▶ **TASK STATEMENT**
Find the lines below that contain the string "mutual", count them, and give only the number.

▶ **DATA FOR REVIEW**

/-! ## The key schedule -/

/-- The 5-bit round index, extended, is the index as a word, since there are no more than 32 of them. -/
theorem zext64_ofNat {i : Nat} (h : i < 32) : zext64 (BitVec.ofNat 5 i) = BitVec.ofNat 64 i :=
  BitVec.setWidth_ofNat_of_le_of_lt (by decide) h

section Schedule
variable {kk : Nat → Word × Word} (hkk : ∀ i, i < 32 → kk (i + 1) = roundF (kk i).1 (kk i).2 (BitVec.ofNat 64 i))
include hkk

/-- The loop from pair `i` on records the second components of the pairs from `i` on. -/
theorem scheduleFrom_eq_map_range' (n i : Nat) (h : i + n ≤ 32) :
    scheduleFrom n i (kk i) = (List.range' i n).map fun j => (kk j).2 := by
  induction n generalizing i with
  | zero => rfl
  | succ n ih =>
    have hi : i < 32 := by omega
    rw [scheduleFrom_succ, zext64_ofNat hi, ← hkk i hi, ih (i + 1) (by omega), List.range'_succ, List.map_cons]

theorem keySchedule_getElem_of_recurrence {k1 k2 : Word} (h0 : kk 0 = (k1, k2)) (i : Nat) (h : i < 32) :
    (keySchedule k1 k2)[i] = (kk i).2 := by
  have hget : (keySchedule k1 k2)[i]? = some (kk i).2 := by
    rw [keySchedule_getElem?, ← h0, scheduleFrom_eq_map_range' hkk 32 0 (by decide)]
    simp [h]
  exact (Vector.getElem?_eq_some_iff.1 hget).2

end Schedule

/-- Settles O13: the loop records the second component of each pair, and pair 0 is the key. -/
theorem keyScheduleRecurrence : Obligations.KeyScheduleRecurrence :=
  fun k1 k2 _ h0 hkk => ⟨keySchedule_getElem_of_recurrence hkk h0, keySchedule_zero k1 k2⟩

/-! ## ROUND and INVROUND -/

/-- The DATA of a ROUND, wherever it ran, is the joined forward round of its operands. -/
theorem data_of_exec_round {a d : Block} {k : Word} {s t : State} (h : exec (.round a k) s = .next t)
    (hd : t.pending = some { status := statusOk, data := d }) :
    d = join (roundF (highHalf a) (lowHalf a) k).1 (roundF (highHalf a) (lowHalf a) k).2 := by
  cases h
  cases hd
  rfl

/-- An INVROUND on the DATA of a ROUND with the same key answers that ROUND's A. -/
theorem exec_invround_join_roundF (a : Block) (k : Word) (u : State) :
    exec (.invround (join (roundF (highHalf a) (lowHalf a) k).1 (roundF (highHalf a) (lowHalf a) k).2) k) u =
      .next (u.respond .invround statusOk a) := by
  rw [exec_invround, highHalf_join, lowHalf_join, invRoundF_roundF, join_highHalf_lowHalf]

/-- Settles O19: the meaning of ROUND is one response, and the cases of R85 are evaluated. -/
theorem roundResult : Obligations.RoundResult :=
  ⟨fun a k s => ⟨exec_round a k s, rfl⟩, by decide +kernel⟩

/-- Settles O20: the meaning of INVROUND is one response, the inverse round undoes the forward round of the ROUND, and the cases
of R86 are evaluated. -/
theorem invroundResult : Obligations.InvroundResult := by
  refine ⟨fun a k s => ⟨exec_invround a k s, rfl⟩, fun a d k s t u h hd => ?_, by decide +kernel⟩
  rw [data_of_exec_round h hd]
  exact exec_invround_join_roundF a k u

/-- Settles O23: the meanings of ROUND and INVROUND name the state in the frame of the answer only. -/
theorem roundCommandsArePure : Obligations.RoundCommandsArePure := by
  intro i hi
  cases i with
  | round a k => exact ⟨_, fun s => ⟨exec_round a k s, rfl⟩⟩
  | invround a k => exact ⟨_, fun s => ⟨exec_invround a k s, rfl⟩⟩
  | keyset | encrypt | decrypt => simp [Instr.kind] at hi

/-- Settles O26: the halves of the operands A are the working pairs of the schedule of their first. -/
theorem hostDrivenKeySchedule : Obligations.HostDrivenKeySchedule := by
  rintro key kf s t σ a rfl hround hkeyset i h
  have hpairs : ∀ j, j < 32 → split (a (j + 1)) = roundF (split (a j)).1 (split (a j)).2 (BitVec.ofNat 64 j) := by
    intro j hj
    obtain ⟨u, hu, hd⟩ := hround j hj
    rw [data_of_exec_round hu hd, split_join]
    rfl
  cases hkeyset
  exact keySchedule_getElem_of_recurrence (kk := fun j => split (a j)) hpairs rfl i h

end Sys2Proof.Machine
end

section
/-! The block cipher (41_block_cipher.md R100 to R108): the pipelines as sequences of rounds and as mutual inverses, and the
commands KEYSET, ENCRYPT and DECRYPT. -/

namespace Sys2Proof.Machine

/-! ## The pipelines as sequences of rounds -/

section Folds
variable {α β : Type} {n : Nat} {S : Vector α n} {z : Nat → β}

/-- A fold over a vector ends with element `n` of the sequence that its passes run through. -/
theorem foldl_toList_of_recurrence {f : β → α → β} (h : ∀ (i : Nat) (hi : i < n), z (i + 1) = f (z i) S[i]) :
    S.toList.foldl f (z 0) = z n := by
  obtain ⟨xs, rfl⟩ := S
  rw [← Vector.toList_toArray, Array.foldl_toList]
  exact Array.foldl_induction (fun i b => b = z i) rfl fun i b hb => by rw [hb, h i i.isLt]; rfl

/-- A fold from the end of a vector runs through its sequence downwards, from element `n` to element 0. -/
theorem foldr_toList_of_recurrence {f : α → β → β} (h : ∀ (i : Nat) (hi : i < n), z i = f S[i] (z (i + 1))) :
    S.toList.foldr f (z n) = z 0 := by
  obtain ⟨xs, rfl⟩ := S
  rw [← Vector.toList_toArray, Array.foldr_toList]
  exact Array.foldr_induction (fun i b => b = z i) rfl fun i b hb => by rw [hb, h i i.isLt]; rfl

end Folds

section Pipelines
variable {S : Vector Word 32} {b : Block} {xy : Nat → Word × Word}

/-- `ENCRYPT_F` joins the last of the pairs that start as the halves of the block (41_block_cipher.md R100). -/
theorem encryptF_of_recurrence (h0 : xy 0 = split b)
    (h : ∀ (i : Nat) (hi : i < 32), xy (i + 1) = roundF (xy i).1 (xy i).2 S[i]) :
    encryptF S b = join (xy 32).1 (xy 32).2 := by
  rw [encryptF_eq, ← h0, foldl_toList_of_recurrence h]

/-- `DECRYPT_F` starts from pair 32 and joins pair 0 (41_block_cipher.md R101). -/
theorem decryptF_of_recurrence (h32 : xy 32 = split b)
    (h : ∀ (i : Nat) (hi : i < 32), xy i = invRoundF (xy (i + 1)).1 (xy (i + 1)).2 S[i]) :
    decryptF S b = join (xy 0).1 (xy 0).2 := by
  rw [decryptF_eq, ← h32, foldr_toList_of_recurrence h]

end Pipelines

/-- Settles O15: the fold of `ENCRYPT_F` runs through the pairs upwards. -/
theorem encryptIsThirtyTwoRounds : Obligations.EncryptIsThirtyTwoRounds :=
  fun _ _ _ => encryptF_of_recurrence

/-- Settles O16: the fold of `DECRYPT_F` runs through the pairs downwards. -/
theorem decryptIsThirtyTwoInverseRounds : Obligations.DecryptIsThirtyTwoInverseRounds :=
  fun _ _ _ => decryptF_of_recurrence

/-! ## The pipelines are mutual inverses -/

section Undo
variable {α β : Type} {f : β → α → β} {g : α → β → β}

/-- Folding from the end undoes a fold from the front, the last pass first. -/
theorem foldr_foldl_of_undo (h : ∀ k z, g k (f z k) = z) (l : List α) (z : β) : l.foldr g (l.foldl f z) = z := by
  induction l generalizing z with
  | nil => rfl
  | cons k l ih => rw [List.foldl_cons, List.foldr_cons, ih, h]

/-- Folding from the front undoes a fold from the end, whose last pass is at the front. -/
theorem foldl_foldr_of_undo (h : ∀ k z, f (g k z) k = z) (l : List α) (z : β) : l.foldl f (l.foldr g z) = z := by
  induction l with
  | nil => rfl
  | cons k l ih => rw [List.foldr_cons, List.foldl_cons, h, ih]

end Undo

section Permutation
variable (S : Vector Word 32) (b : Block)

@[simp] theorem decryptF_encryptF : decryptF S (encryptF S b) = b := by
  rw [decryptF_eq, encryptF_eq, split_join,
    foldr_foldl_of_undo (fun k xy => invRoundF_roundF xy.1 xy.2 k), split, join_highHalf_lowHalf]

@[simp] theorem encryptF_decryptF : encryptF S (decryptF S b) = b := by
  rw [encryptF_eq, decryptF_eq, split_join,
    foldl_foldr_of_undo (fun k xy => roundF_invRoundF xy.1 xy.2 k), split, join_highHalf_lowHalf]

end Permutation

/-- Settles O17: each round is undone under its own round key, and SPLIT and JOIN are inverse. -/
theorem cipherIsPermutation : Obligations.CipherIsPermutation :=
  fun S => ⟨decryptF_encryptF S, encryptF_decryptF S⟩

/-! ## KEYSET, ENCRYPT and DECRYPT -/

/-- Settles O18: the meaning of KEYSET writes a schedule and answers, and neither depends on the state it runs in. -/
theorem keysetResult : Obligations.KeysetResult := by
  refine ⟨fun a k s => ⟨exec_keyset a k s, rfl⟩, fun a k k' s t h => ?_, keySchedule_zero _ _, by decide +kernel⟩
  cases h
  exact ⟨keySchedule_zero _ _, exec_keyset a k' _⟩

/-- The known answer V1 (41_block_cipher.md R105). -/
theorem encryptF_known_answer :
    encryptF (keySchedule 0x0f0e0d0c0b0a0908 0x0706050403020100) 0x6c617669757165207469206564616d20 =
      0xa65d9851797832657860fedf5c570d18 := by
  decide +kernel

/-- Settles O21: the meaning of ENCRYPT is one response, which KEYED selects, and the vectors are evaluated. -/
theorem encryptResult : Obligations.EncryptResult :=
  ⟨fun a k _ => ⟨rfl, exec_encrypt_keyed a k, exec_encrypt_unkeyed a k⟩, encryptF_known_answer, by decide +kernel⟩

section RoundTrip
variable {a d : Block} {k : Word} (k' : Word) {s t : State} (hk : s.keyed = true)
  (hd : t.pending = some { status := statusOk, data := d })
include hk hd

/-- ENCRYPT leaves the schedule and KEYED, so DECRYPT of its DATA answers its plaintext. -/
theorem exec_decrypt_data_of_encrypt (h : exec (.encrypt a k) s = .next t) :
    exec (.decrypt d k') t = .next (t.respond .decrypt statusOk a) := by
  rw [exec_encrypt_keyed a k hk] at h
  cases h
  cases hd
  rw [exec_decrypt_keyed _ k' ((State.respond_keyed _ _ _ s).trans hk), State.respond_rk, decryptF_encryptF]

/-- DECRYPT leaves the schedule and KEYED, so ENCRYPT of its DATA answers its ciphertext. -/
theorem exec_encrypt_data_of_decrypt (h : exec (.decrypt a k) s = .next t) :
    exec (.encrypt d k') t = .next (t.respond .encrypt statusOk a) := by
  rw [exec_decrypt_keyed a k hk] at h
  cases h
  cases hd
  rw [exec_encrypt_keyed _ k' ((State.respond_keyed _ _ _ s).trans hk), State.respond_rk, encryptF_decryptF]

end RoundTrip

/-- Settles O22: the meaning of DECRYPT is one response, which KEYED selects; the round trips and V2, which is V1 read
backwards, follow from the inverse laws. -/
theorem decryptResult : Obligations.DecryptResult := by
  refine ⟨fun a k _ => ⟨rfl, exec_decrypt_keyed a k, exec_decrypt_unkeyed a k⟩,
    fun _ _ _ k' _ _ hk => ⟨fun h hd => exec_decrypt_data_of_encrypt k' hk hd h,
      fun h hd => exec_encrypt_data_of_decrypt k' hk hd h⟩, ?_⟩
  rw [← encryptF_known_answer, decryptF_encryptF]

/-! ## ENCRYPT as ROUND commands, DECRYPT as INVROUND commands -/

section RoundCommand
variable {a d : Block} {k : Word} {s : State}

▶ **RESULT OF THE EXERCISE**
2